Серпьери, увидев Джулио, широко улыбнулся ему. Да, подумал граф, он поступил бы как я, и крепко пожал руку друга.

— Добрый день, Томмазо. Пройдемся по парку. Нужно поговорить.

Серпьери молча последовал за графом. Джулио шел и бездумно смотрел по сторонам, стараясь отогнать прочь мрачные мысли. Сад хорошо ухожен. Цветы радостно тянут к июньскому солнцу свои лепестки.

Небольшой серебристый ручеек вывел их к парку, заросшему платанами, буком, каштанами и тополями. Между стволами высоких деревьев там и тут попадались магнолии Их вечнозеленые листья вызывали сомнения в тленности бытия. День вы да ятя очень жаркий, и не предвиделось ни малейшего ветерка. Садовники, склонившиеся над клумбой с цветами, увидев графа, разогнули спины и вежливо улыбнулись ему.

— Синьор граф, здесь душа радуется…

Джулио, погруженный в свои мысли, не сразу понял их и переспросил:

— Что?

— Душа радуется, когда смотришь на такую красоту. Полюбуйтесь, синьор граф, на эту чудесную магнолию. Видите, как она расцвела в этом году?

Джулио согласно кивнул и пошел дальше. «Что сказал садовник?» — подумал граф. Ах да, он прав, в этом году парк необычайно красив. Он обратил внимание на огромный платан, самый высокий из деревьев, раз в десять древнее магнолии. Двое мужчин не смогли бы обнять его ствол. Платан походил на сказочное чудовище, влюбленное в магнолию.

«Какое счастье быть любимой!» — словно говорила платану магнолия.

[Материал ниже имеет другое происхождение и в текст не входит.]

/-- TELEMETRY_RECORD. -/
def execTelemetryRecord (rd : Nat) (s : State) : Host.Outcome State Fault Refusal := .next (s.onHw (onRun (telemRecord rd)))

end Sys2Proof.Machine
end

«И как только тебе не надоело это нелепое заблуждение. Нет ни любви, ни солнца, ни счастья», — казалось, отвечал ей старый платан.

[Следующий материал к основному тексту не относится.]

/-- The same for a command that may write capture memory. -/
def KeepsOut (s t : State) (fs : List Fld) (v : Hw) : Prop :=
  t.pending = s.pending ∧ SameBut fs s.hw t.hw ∧ { v with regs := s.hw.regs } = s.hw

/-- Fields that serving a host command may change; that a reply, an entry of the change log, a trip cause, a mismatch at boundary `b` may. -/
def servedFlds : List Fld := servedRegs.map word
def replyFlds : List Fld := [MB_FREE_FREE, MB_READY_READY]
def logFlds : List Fld := [word LOG_HEAD, word LOG_EXP, word LOG_STAT]
def tripFlds : List Fld := word SYS_TRIPCAUSE :: logFlds
def mismatchFlds (b : Nat) : List Fld := [INT_STAT_MM, INT_STAT_INJ_PEND, INT_BDRYb_MM_CNT b, INT_BDRYb_TEST_CNT b]

/-- Fields that show the legs' timers from `s` on, all status of the legs, that of switch `n`, that of lane `n`, of all lanes together, of the island. -/
def legTimerFlds (s : Hw) : List Fld := (List.range numLegs).flatMap fun n =>
  [LEGn_STAT_CMP_ACT n, LEGn_STAT_COMMIT_PEND n, LEGn_STAT_SHOOT_THRU n, LEGn_STAT_DUTY_CLAMP n, LEGn_STAT_SPLIT_UPDATE n] ++
    if (s.legOf n).softNext then [LEGn_STAT_STATE n] else []
def legFlds : List Fld := (List.range numLegs).map fun n => word (LEGn_STAT n)
def switchFlds (n : Nat) : List Fld := [word (SWP_SWn_STAT n), SWP_SWn_TICK_FLT_TICK n, SWP_SUMMARY_LATCHED]
def laneFlds (n : Nat) : List Fld :=
  [word (LNn_STAT n), word (LNn_COMP n), word (LNn_DLY n), word (LNn_RTT n), word (LNn_ERRCNT n), word (LNn_HUBSTAT n), word (LNn_ULCNT n)]
def shfFlds : List Fld := [word SHF_STAT, word SHL_DSTAT]
def islandFlds : List Fld := [word SAF_STAT, word SAF_IN, word SAF_INFLT, word SAF_FAULT, SYS_PEND_PENDING]

/-- Fields that show the tasks that engine `n` runs; those that the end of a rotation of engine `n` may change. -/
def taskFlds (n : Nat) : List Fld :=
  LEn_STAT_NTASK n :: LEn_STAT_LOADED n ::
    (List.range 8).flatMap fun m => [word (LEn_TASKm_CFG n m), word (LEn_TASKm_WCET n m)]
def rotFlds (n : Nat) : List Fld := word LE_ROT :: (taskFlds n ++ taskFlds 20 ++ taskFlds 21)

/-- Fields that the abort of a running injection point may change. -/
def injFlds (s : Hw) : List Fld := [CHR_XSP_STAT_BUSY, CHR_XSP_STAT_ABORTED] ++ s.le.engines.map fun e => LEn_INJSTAT_ABORT e.1

/-- Fields that a change of a clock may change. -/
def clockFlds : List Fld := legFlds ++ tripFlds ++ [SYS_PEND_PENDING, SYS_PEND_DROPPED, SYS_TISTAT_CLK_TOL, word ORY_MON, CHR_STAT_DDR_OK]

/-- Fields that a tick of the Valve Sequencer may change. -/
def sequencerFlds : List Fld :=
  ((List.range 6).flatMap fun a => [VSQ_ARMa_STAT a, VSQ_ARMa_STAT2 a, VSQ_ARMa_FLAGS a, VSQ_ARMa_CNT a].map word ++
    (List.range 768).map fun j => word (VSQ_SLOTa_j a j)) ++
  [word VSQ_THRSTAT, INT_STAT_THR_MM_SEEN] ++ mismatchFlds 2 ++ tripFlds ++ (List.range 8).map RMPc_STAT_CLAMP ++ legFlds ++
  (List.range numLegs).map (fun n => word (LEGn_CMP n)) ++ (List.range 4).map LST_GRPg_CFG_ACT_IDX

/-- Internal reset: every session is gone, capture memory is empty, every register but SYS_RSTCAUSE has its reset value, and the change
log and, unless a STORE was cut, all lasting state are kept (R6, R402, R437). -/
def Resets (s t : State) : Prop :=
  t.pending = s.pending ∧ t.capture = [] ∧ t.hw.inReset = true ∧ t.hw.cmd = {} ∧ t.hw.log = s.hw.log ∧
    (s.hw.sto.storing = none → t.hw.nv = s.hw.nv) ∧ ∀ a, a ≠ SYS_RSTCAUSE → t.hw.reg a = regReset a

/-- A host command answers a next state with the queue and the capture memory as they were and the part as `u`, its reply OK with
`data`. Statements give `u` as a change of `s.hw.accept h`, the part with SEQ taken by the session (R383). -/
def Performs (i : Instr) (h : Hdr) (code : Nat) (s : State) (data : List Byte) (u : Hw) : Prop :=
  ∃ t, exec i s = .next t ∧ t.pending = s.pending ∧ t.capture = s.capture ∧ Served u t.hw ∧ Replied t.hw h code .ok data

/-- A host command answers a next state in which nothing has changed but its reply, OK with `data`. -/
def Answers (i : Instr) (h : Hdr) (code : Nat) (s : State) (data : List Byte) : Prop :=
  ∃ t, exec i s = .next t ∧ t.pending = s.pending ∧ t.capture = s.capture ∧ Served (s.hw.accept h) t.hw ∧ t.hw.log = s.hw.log ∧
    Replied t.hw h code .ok data

/-- The same as `Performs` for a command that will reply later: it is now the newest of those that wait, for an event of kind `k`. -/
def Waits (i : Instr) (h : Hdr) (code : Nat) (s : State) (k : WaitKind) (u : Hw) : Prop :=
  ∃ t, exec i s = .next t ∧ t.pending = s.pending ∧ t.capture = s.capture ∧ Served u t.hw ∧
    t.hw.cmd.waiting = s.hw.cmd.waiting ++ [⟨h, code, k⟩]

/-- A host command is refused with a status and results: nothing but the reply changes. -/
def Refuses (i : Instr) (h : Hdr) (code : Nat) (s : State) (st : Status) (data : List Byte) : Prop :=
  ∃ t, exec i s = .next t ∧ t.pending = s.pending ∧ t.capture = s.capture ∧ Served (s.hw.accept h) t.hw ∧ t.hw.log = s.hw.log ∧
    Replied t.hw h code st data

/-! ### The rows that are host commands -/

/-- The opcode's row and the header of a command that the host sends; `none` for an event. -/
def hostRow (s : Hw) : Instr → Option (Op × Hdr)
  | .modeGet h => some (Op.plain 0x0100 .viewer, h)
  | .enterCommission h => some (Op.plain 0x0101 .engineer, h)
  | .leaveCommission h => some (Op.plain 0x0102 .engineer, h)
  | .energize h _ => some (Op.plain 0x0103 .operator, h)
  | .deblockForm h => some (Op.plain 0x0104 .operator, h)
  | .block h => some (Op.plain 0x0105 .operator, h)
  | .trip h => some (Op.plain 0x0106 .operator, h)
  | .tripReset h _ => some (Op.plain 0x0107 .operator, h)
  | .enableCancel h _ => some (Op.plain 0x0108 .operator, h)
  | .modecfgSet h _ _ => some (Op.plain 0x0109 .engineer, h)
  | .fchStatusGet h => some (Op.plain 0x0400 .viewer, h)
  | .fchCalibrate h => some (Op.plain 0x0401 .engineer, h)
  | .spareSubst h _ _ => some (Op.plain 0x0402 .operator, h)
  | .spareRelease h _ => some (Op.plain 0x0403 .operator, h)
  | .hkcConfig h _ _ _ _ _ => some (Op.plain 0x0404 .engineer, h)
  | .hkcInject h _ => some (Op.plain 0x0405 .operator, h)
  | .hkcRead h _ => some (Op.plain 0x0406 .viewer, h)
  | .sieveStatusGet h _ _ => some (Op.plain 0x0420 .viewer, h)
  | .sieveSetSelect h _ _ _ _ => some (Op.plain 0x0421 .engineer, h)
  | .sieveCoefLoad h _ taps _ => some (Op.sized 0x0422 .engineer (2 + 2 * taps), h)
  | .sieveCoefCommit h => some (Op.plain 0x0423 .engineer, h)
  | .toneConfig h _ _ _ _ => some (Op.plain 0x0424 .operator, h)
  | .toneRead h _ _ => some (Op.plain 0x0425 .viewer, h)
  | .leStatusGet h _ => some (Op.plain 0x0500 .viewer, h)
  | .leImageLoad h _ _ _ _ => some (Op.plain 0x0501 .engineer, h)
  | .leImageActivate h => some (Op.plain 0x0502 .engineer, h)
  | .leClcfgSet h _ _ => some (Op.plain 0x0503 .engineer, h)
  | .leMissClear h _ => some (Op.plain 0x0504 .operator, h)
  | .leRotate h _ _ => some (Op.plain 0x0505 .engineer, h)
  | .leRegionCfg h _ _ _ _ _ => some (Op.plain 0x0506 .engineer, h)
  | .leGainsetLoad h _ _ _ => some (Op.plain 0x0507 .engineer, h)
  | .leInjStart h _ _ _ _ _ _ => some (Op.plain 0x0508 .engineer, h)
  | .leInjStop h _ _ => some (Op.plain 0x0509 .operator, h)
  | .leVarRead h _ _ _ _ => some (Op.plain 0x050A .viewer, h)
  | .gflParamSet h _ _ => some (Op.plain 0x0520 .engineer, h)
  | .gflParamGet h _ => some (Op.plain 0x0521 .viewer, h)
  | .gflStatusGet h => some (Op.plain 0x0522 .viewer, h)
  | .lftParamSet h _ _ => some (Op.plain 0x0530 .engineer, h)
  | .lftParamGet h _ => some (Op.plain 0x0531 .viewer, h)
  | .lftStatusGet h => some (Op.plain 0x0532 .viewer, h)
  | .engParamSet h _ _ => some (Op.plain 0x0540 .engineer, h)
  | .engParamGet h _ => some (Op.plain 0x0541 .viewer, h)
  | .engStatusGet h => some (Op.plain 0x0542 .viewer, h)
  | .rampStatusGet h _ => some (Op.plain 0x0600 .viewer, h)
  | .rampMove h _ _ _ => some (Op.plain 0x0601 .operator, h)
  | .rampReplace h _ _ _ => some (Op.plain 0x0602 .operator, h)
  | .rampStop h _ => some (Op.plain 0x0603 .operator, h)
  | .rampCfgSet h _ _ _ _ _ _ _ _ _ => some (Op.plain 0x0604 .engineer, h)
  | .shapeLoad h _ count _ => some (Op.sized 0x0605 .engineer (4 + 2 * count), h)
  | .shapeCommit h => some (Op.plain 0x0606 .engineer, h)
  | .shapeSelect h _ => some (Op.plain 0x0607 .engineer, h)
  | .vsqStatusGet h => some (Op.plain 0x0700 .viewer, h)
  | .vsqArmCfgSet h _ _ _ => some (Op.plain 0x0701 .engineer, h)
  | .vsqSlotTypeSet h _ _ count _ => some (Op.sized 0x0702 .engineer (5 + 4 * ((count + 15) / 16)), h)
  | .slotExclude h _ _ => some (Op.plain 0x0703 .operator, h)
  | .slotRestore h _ _ => some (Op.plain 0x0704 .engineer, h)
  | .vsqSlotRead h _ _ _ => some (Op.plain 0x0705 .viewer, h)
  | .laneStatusGet h _ => some (Op.plain 0x0720 .viewer, h)
  | .laneCfgSet h _ _ _ => some (Op.plain 0x0721 .engineer, h)
  | .laneBringup h _ => some (Op.plain 0x0722 .engineer, h)
  | .laneIdleEnter h _ => some (Op.plain 0x0723 .operator, h)
  | .laneIdleExit h _ => some (Op.plain 0x0724 .operator, h)
  | .shlCfgSet h _ => some (Op.plain 0x0725 .engineer, h)
  | .shfStatusGet h _ => some (Op.plain 0x0740 .viewer, h)
  | .shfCfgSet h _ _ => some (Op.plain 0x0741 .engineer, h)
  | .hubDiscover h _ => some (Op.plain 0x0742 .engineer, h)
  | .hubFallbackSet h _ _ _ _ => some (Op.plain 0x0743 .engineer, h)
  | .hubMsg h _ _ _ _ => some (Op.plain 0x0744 .service, h)
  | .lstStatusGet h => some (Op.plain 0x0800 .viewer, h)
  | .lstLegCfgSet h _ _ _ _ _ => some (Op.plain 0x0801 .engineer, h)
  | .lstLegEnable h _ => some (Op.plain 0x0802 .operator, h)
  | .lstLegDisable h _ => some (Op.plain 0x0803 .operator, h)
  | .lstUpdate h _ _ _ _ _ _ => some (Op.plain 0x0804 .operator, h)
  | .lstGroupSet h _ _ _ => some (Op.plain 0x0805 .engineer, h)
  | .legClearClk h => some (Op.plain 0x0806 .engineer, h)
  | .lstCtrlSet h _ _ _ => some (Op.plain 0x0807 .engineer, h)
  | .swpStatusGet h => some (Op.plain 0x0820 .viewer, h)
  | .swpCfgSet h _ _ _ => some (Op.plain 0x0821 .engineer, h)
  | .swpClear h _ => some (Op.plain 0x0822 .operator, h)
  | .swpTest h _ => some (Op.plain 0x0823 .engineer, h)
  | .swpCtrlSet h _ => some (Op.plain 0x0824 .engineer, h)
  | .twinStatusGet h => some (Op.plain 0x0900 .viewer, h)
  | .twinCfgSet h _ => some (Op.plain 0x0901 .engineer, h)
  | .twinHandover h => some (Op.plain 0x0902 .operator, h)
  | .twinPathTest h _ _ => some (Op.plain 0x0903 .engineer, h)
  | .reeveStatusGet h => some (Op.plain 0x0904 .viewer, h)
  | .reeveCfgSet h _ => some (Op.plain 0x0905 .engineer, h)
  | .reeveForce h _ => some (Op.plain 0x0906 .service, h)
  | .almTimeGet h => some (Op.plain 0x0A00 .viewer, h)
  | .almStep h _ _ _ => some (Op.plain 0x0A01 .engineer, h)
  | .almIncSet h _ => some (Op.plain 0x0A02 .operator, h)
  | .almTxtsRead h _ _ => some (Op.plain 0x0A03 .viewer, h)
  | .almCfgSet h _ _ _ _ => some (Op.plain 0x0A04 .engineer, h)
  | .oryStatusGet h => some (Op.plain 0x0A20 .viewer, h)
  | .oryMdllSet h _ _ => some (Op.plain 0x0A21 .engineer, h)
  | .orySscSet h _ _ _ => some (Op.plain 0x0A22 .engineer, h)
  | .oryClkoutSet h _ _ => some (Op.plain 0x0A23 .engineer, h)
  | .cdcStatusGet h => some (Op.plain 0x0A24 .viewer, h)
  | .chrStatusGet h => some (Op.plain 0x0B00 .viewer, h)
  | .chrTrgCfg h _ _ _ => some (Op.plain 0x0B01 .engineer, h)
  | .chrRecCfg h _ _ _ _ _ _ _ levs => some (Op.sized 0x0B02 .engineer (if levs.isSome then 153 else 25), h)
  | .chrArm h _ => some (Op.plain 0x0B03 .operator, h)
  | .chrStop h _ => some (Op.plain 0x0B04 .operator, h)
  | .chrForce h _ => some (Op.plain 0x0B05 .operator, h)
  | .chrRead h _ _ => some (Op.plain 0x0B06 .viewer, h)
  | .chrStatCfg h _ _ _ _ => some (Op.plain 0x0B07 .engineer, h)
  | .chrXspStart h _ _ _ _ _ bins => some (Op.sized 0x0B08 .engineer (20 + 4 * bins.length), h)
  | .chrXspStop h => some (Op.plain 0x0B09 .operator, h)
  | .chrSyncArm h => some (Op.plain 0x0B0A .operator, h)
  | .chrSelftest h => some (Op.plain 0x0B0B .engineer, h)
  | .safetyStatusGet h => some (Op.plain 0x0C00 .viewer, h)
  | .safetyParamLoad h _ => some (Op.plain 0x0C01 .safetyOfficer, h)
  | .safetyParamRead h _ => some (Op.plain 0x0C02 .viewer, h)
  | .safetyConfirm h _ => some (Op.plain 0x0C03 .safetyOfficer, h)
  | .safetyProofTest h => some (Op.plain 0x0C04 .safetyOfficer, h)
  | .sysIdent h => some ({ code := 0x0000, role := some .viewer, params := some 0, noSession := true }, h)
  | .sessionOpen h _ _ _ => some ({ code := 0x0001, role := none, params := some 18, noSession := true }, h)
  | .sessionOpenProof h _ => some ({ code := 0x0001, role := none, params := some 32, pendingId := true }, h)
  | .sessionClose h => some (closeOp, h)
  | .sysStatusGet h => some (Op.plain 0x0003 .viewer, h)
  | .sysReset h => some (Op.plain 0x0004 .service, h)
  | .netCfgSet h _ _ _ _ => some (Op.plain 0x0005 .engineer, h)
  | .svSubSet h _ _ _ _ _ => some (Op.plain 0x0006 .engineer, h)
  | .gooseSubSet h _ _ _ _ => some (Op.plain 0x0007 .engineer, h)
  | .netStatusGet h => some (Op.plain 0x0008 .viewer, h)
  | .netFrameSend h _ _ _ frame => some ({ code := 0x0009, role := some .engineer, params := some (12 + frame.length), pcieOnly := true }, h)
  | .netRxCfg h _ _ _ => some ({ code := 0x000A, role := some .engineer, params := some 18, pcieOnly := true }, h)
  | .telemCfgSet h _ _ _ _ _ => some ({ code := 0x000B, role := some .engineer, pcieOnly := true }, h)
  | .regRead h _ _ => some (Op.plain 0x1000 .viewer, h)
  | .regWrite h _ _ _ => some (Op.plain 0x1001 .viewer, h)
  | .regWriteBlock h _ values => some (Op.sized 0x1002 .viewer (8 + 4 * values.length), h)
  | .storeStatusGet h => some (Op.plain 0x0300 .viewer, h)
  | .store h => some (Op.plain 0x0301 .engineer, h)
  | .storeRevert h => some (Op.plain 0x0302 .engineer, h)
  | .storeErase h => some (Op.plain 0x0303 .service, h)
  | .secStatusGet h => some (Op.plain 0x0D00 .viewer, h)
  | .fwLoad h _ _ len _ => some (Op.sized 0x0D01 .service (7 + len), h)
  | .fwVerify h _ => some (Op.plain 0x0D02 .service, h)
  | .fwSelect h _ => some (Op.plain 0x0D03 .service, h)
  | .fwSvnCommit h => some (Op.plain 0x0D04 .service, h)
  | .keyEnroll h _ => some (Op.plain 0x0D05 .engineer, h)
  | .keyRevoke h => some (Op.plain 0x0D06 .service, h)
  | .rolekeySet h role _ => some (Op.plain 0x0D07 (roleKeyNeed s h role), h)
  | .attestQuote h _ => some (Op.plain 0x0D08 .viewer, h)
  | .attestRead h _ _ => some (Op.plain 0x0D09 .viewer, h)
  | .identityGet h _ _ => some (Op.plain 0x0D0A .viewer, h)
  | .secCfgSet h _ => some (Op.plain 0x0D0B .service, h)
  | .logStatusGet h => some (Op.plain 0x0E00 .viewer, h)
  | .logRead h _ _ => some (Op.plain 0x0E01 .viewer, h)
  | .logAck h _ => some (Op.plain 0x0E02 .engineer, h)
  | .logCfgSet h _ => some (Op.plain 0x0E03 .service, h)
  | .intStatusGet h => some (Op.plain 0x0F00 .viewer, h)
  | .intCfgSet h _ => some (Op.plain 0x0F01 .engineer, h)
  | .intInject h _ _ => some (Op.plain 0x0F02 .engineer, h)
  | .svUserctlCommit h => some (Op.plain 0x1001 .viewer, h)
  | .shapeCtrlCommit h => some (Op.plain 0x1001 .viewer, h)
  | .lstCommit h _ => some (Op.plain 0x1001 .viewer, h)
  | .sysTlmaxClr h => some (Op.plain 0x1001 .viewer, h)
  | .chrHistClr h _ => some (Op.plain 0x1001 .viewer, h)
  | .almInclWrite h _ => some (Op.plain 0x1001 .viewer, h)
  | .almInchWrite h _ => some (Op.plain 0x1001 .viewer, h)
  | .almNsRead h => some (Op.plain 0x1000 .viewer, h)
  | .hkcnDataRead h _ => some (Op.plain 0x1000 .viewer, h)
  | .tdMag2Read h _ _ => some (Op.plain 0x1000 .viewer, h)
  | .almTxtsIdRead h _ => some (Op.plain 0x1000 .viewer, h)
  | _ => none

«Да будет тебе, и что ты все ворчишь! Ведь и у тебя каждую весну появляются свежие ростки и пробиваются новые листочки. Точно так же, как и у меня распускаются цветы. Вот смотри, поднимаю вверх свои руки, и на моих пальцах раскрываются бутоны».

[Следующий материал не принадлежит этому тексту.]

/-! ### The Valve Sequencer -/

/-- Table VSQ-2: status and slot reads answer with their registers; arm settings and slot types are written where they keep R181;
SLOT_EXCLUDE enters a slot for the coming tick and answers with its number; SLOT_RESTORE enters a healthy excluded slot (R199). -/
def Obligations.SequencerCommands : Prop :=
  (∀ (s : State) (h : Hdr), Accepts (Op.plain 0x0700 .viewer) h s.hw → Answers (.vsqStatusGet h) h 0x0700 s
    (regBytes s.hw ([VSQ_CTRL, VSQ_THRSTAT] ++ (List.range 6).flatMap fun a =>
      [VSQ_ARMa_CFG a, VSQ_ARMa_CFG2 a, VSQ_ARMa_STAT a, VSQ_ARMa_STAT2 a, VSQ_ARMa_FLAGS a, VSQ_ARMa_CNT a]))) ∧
  (∀ (s : State) (h : Hdr) (a c c2 : Nat), Accepts (Op.plain 0x0701 .engineer) h s.hw → Room s.hw 2 → a < 6 →
    let t := ((s.hw.accept h).setWord (VSQ_ARMa_CFG a) c).setWord (VSQ_ARMa_CFG2 a) c2
    redModeBad s.hw t a = false → armCfgBad a t = false → armBreaks s.hw t = false →
    Performs (.vsqArmCfgSet h a c c2) h 0x0701 s [] t) ∧
  (∀ (s : State) (h : Hdr) (a f n : Nat) (ts : List Nat), Accepts (Op.sized 0x0702 .engineer (5 + 4 * ((n + 15) / 16))) h s.hw →
    Room s.hw 768 → a < 6 →
    f + n ≤ 768 → ts.length = (n + 15) / 16 → s.hw.cfgMode = true → (∀ i, i < n → ts.getD (i / 16) 0 / 4 ^ (i % 16) % 4 ≠ 3) →
    let t := (s.hw.accept h).each (List.range n) fun i s => setType a (f + i) (ts.getD (i / 16) 0 / 4 ^ (i % 16) % 4) s
    armBreaks s.hw t = false → Performs (.vsqSlotTypeSet h a f n ts) h 0x0702 s [] t) ∧
  (∀ (s : State) (h : Hdr) (a j : Nat), Accepts (Op.plain 0x0703 .operator) h s.hw → Room s.hw 1 → a < 6 → j < 768 →
    s.hw.get (VSQ_SLOTa_j_TYPE a j) ≠ 0 → s.hw.flag (VSQ_SLOTa_j_EXCL a j) = false → s.hw.vsq.excl.contains (a, j) = false →
    s.hw.switching = false → Performs (.slotExclude h a j) h 0x0703 s (leBytes 4 s.hw.nextTick)
      { s.hw.accept h with vsq := { s.hw.vsq with excl := s.hw.vsq.excl ++ [(a, j)] } }) ∧
  (∀ (s : State) (h : Hdr) (a j : Nat), Accepts (Op.plain 0x0704 .engineer) h s.hw → Room s.hw 1 → a < 6 → j < 768 →
    s.hw.cfgMode = true → s.hw.get (VSQ_SLOTa_j_TYPE a j) ≠ 0 → s.hw.flag (VSQ_SLOTa_j_EXCL a j) = true →
    repFcode (smapGet 0 (s.hw.armOf a).set j) = 0 → smapGet 0 (s.hw.armOf a).stall j ≠ 7 →
    Performs (.slotRestore h a j) h 0x0704 s []
      { s.hw.accept h with vsq := { s.hw.vsq with back := s.hw.vsq.back ++ [(a, j)] } }) ∧
  (∀ (s : State) (h : Hdr) (a f n : Nat), Accepts (Op.plain 0x0705 .viewer) h s.hw → a < 6 → n ≤ 96 → f + n ≤ 768 →
    Answers (.vsqSlotRead h a f n) h 0x0705 s (((List.range n).map (f + ·)).flatMap fun j =>
      leBytes 4 (s.hw.slotView a j).toNat ++ leBytes 2 ((s.hw.armOf a).volt j)))

/-- Table VSQ-1: at a Sequencer latch in COMMISSION or TRIPPED, every slot of every arm is commanded Block. -/
def Obligations.TrippedArmsBlock : Prop :=
  ∀ (s : State) (bad : List Nat) (sb : Bool), Ticking s.hw → s.hw.mode = mCommission ∨ s.hw.mode = mTripped →
    ∃ t, exec (.sequencerLatch bad sb) s = .next t ∧
      Keeps s t sequencerFlds
        { t.hw with time := s.hw.time, cmd := s.hw.cmd, log := s.hw.log, ops := s.hw.ops, trg := s.hw.trg, le := s.hw.le,
                    vsq := s.hw.vsq, lst := s.hw.lst, ramp := s.hw.ramp, int := s.hw.int } ∧
      ∀ a, a < 6 → ∀ p ∈ t.hw.slotWords a, slotState p.2 = cmdBlock

/-! ### Sheaf lanes and frames -/

/-- Table SHL-7: what each lane command answers or does: LANE_BRINGUP has every named lane in bring-up from the coming tick (R17) and waits
(R220); an idle entry starts at the coming tick (R221); an idle exit of rested lanes begins at the launch point of tick n + 2 (R222). -/
def Obligations.LaneCommands : Prop :=
  (∀ (s : State) (h : Hdr) (m : Nat), Accepts (Op.plain 0x0720 .viewer) h s.hw → m < 2 ^ 48 → Answers (.laneStatusGet h m) h 0x0720 s
    (regBytes s.hw (((lanesOf m).flatMap fun n => [LNn_STAT n, LNn_DLY n, LNn_COMP n, LNn_RTT n, LNn_ERRCNT n]) ++ [SHL_DSTAT]))) ∧
  (∀ (s : State) (h : Hdr) (n c a : Nat), Accepts (Op.plain 0x0721 .engineer) h s.hw → Room s.hw 2 → n < 48 →
    let t := ((s.hw.accept h).setWord (LNn_CFG n) c).setWord (LNn_ASYM n) a
    laneModeBad s.hw t n = false → laneCfgBad n t = false → (s.hw.flag (LNn_CFG_EN n) = true → t.flag (LNn_CFG_EN n) = true) →
    Performs (.laneCfgSet h n c a) h 0x0721 s [] (shfStat t)) ∧
  (∀ (s : State) (h : Hdr) (m : Nat), Accepts (Op.plain 0x0722 .engineer) h s.hw → Room s.hw 1 → 0 < m → m < 2 ^ 48 →
    ¬ (s.hw.active = true ∧ s.hw.switching = true) → (∀ n ∈ lanesOf m, s.hw.flag (LNn_CFG_EN n) = true) →
    Waits (.laneBringup h m) h 0x0722 s (.bringup m) ((s.hw.accept h).each (lanesOf m) bringupName)) ∧
  (∀ (s : State) (h : Hdr) (n : Nat), Accepts (Op.plain 0x0723 .operator) h s.hw → Room s.hw 1 → n < 48 → s.hw.cfgMode = true →
    s.hw.laneState n = lnRun → ∃ t, exec (.laneIdleEnter h (2 ^ n)) s = .next t ∧
      Keeps s t (LNn_STAT_STATE n :: SYS_PEND_PENDING :: shfFlds ++ servedFlds)
        { t.hw with cmd := s.hw.cmd, log := s.hw.log, shf := s.hw.shf } ∧
      t.hw.laneState n = lnIdleEntry ∧
      (t.hw.laneOf n).entryAt = some (s.hw.ticks + 1) ∧ Replied t.hw h 0x0723 .ok []) ∧
  (∀ (s : State) (h : Hdr) (m : Nat), Accepts (Op.plain 0x0724 .operator) h s.hw → Room s.hw 1 → m < 2 ^ 48 →
    (∀ n ∈ lanesOf m, s.hw.laneState n = lnIdle ∧ s.hw.laneRested n = true) →
    Performs (.laneIdleExit h m) h 0x0724 s [] ((s.hw.accept h).each (lanesOf m) (laneExit (s.hw.ticks + 2)))) ∧
  (∀ (s : State) (h : Hdr) (c : Nat), Accepts (Op.plain 0x0725 .engineer) h s.hw → Room s.hw 1 →
    let t := (s.hw.accept h).setWord SHL_CTRL c
    t.get SHL_CTRL_BRINGUP_TMO ≠ 0 → t.get SHL_CTRL_AVG_LOG2 ≤ 8 → Performs (.shlCfgSet h c) h 0x0725 s [] t)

Джулио внимательно посмотрел на магнолию и платан, точно сам хотел вступить в их беседу. Корни великана, недвижные, толстые, упрямо впивались в почву, а длинные ветви тянулись к веселой улыбающейся магнолии. Казалось, древний старик собирается выразить свою неколебимую любовь. И через несколько лет они, конечно, обнимут друг друга, подумал Джулио, сплетут свои ветви в вечном объятии. Но кто знает, увижу ли я их торжество. Граф еще раз взглянул на столь несхожие деревья.

— Да, она права, — прошептал он. — Она права, эта великолепная магнолия, тысячу раз права.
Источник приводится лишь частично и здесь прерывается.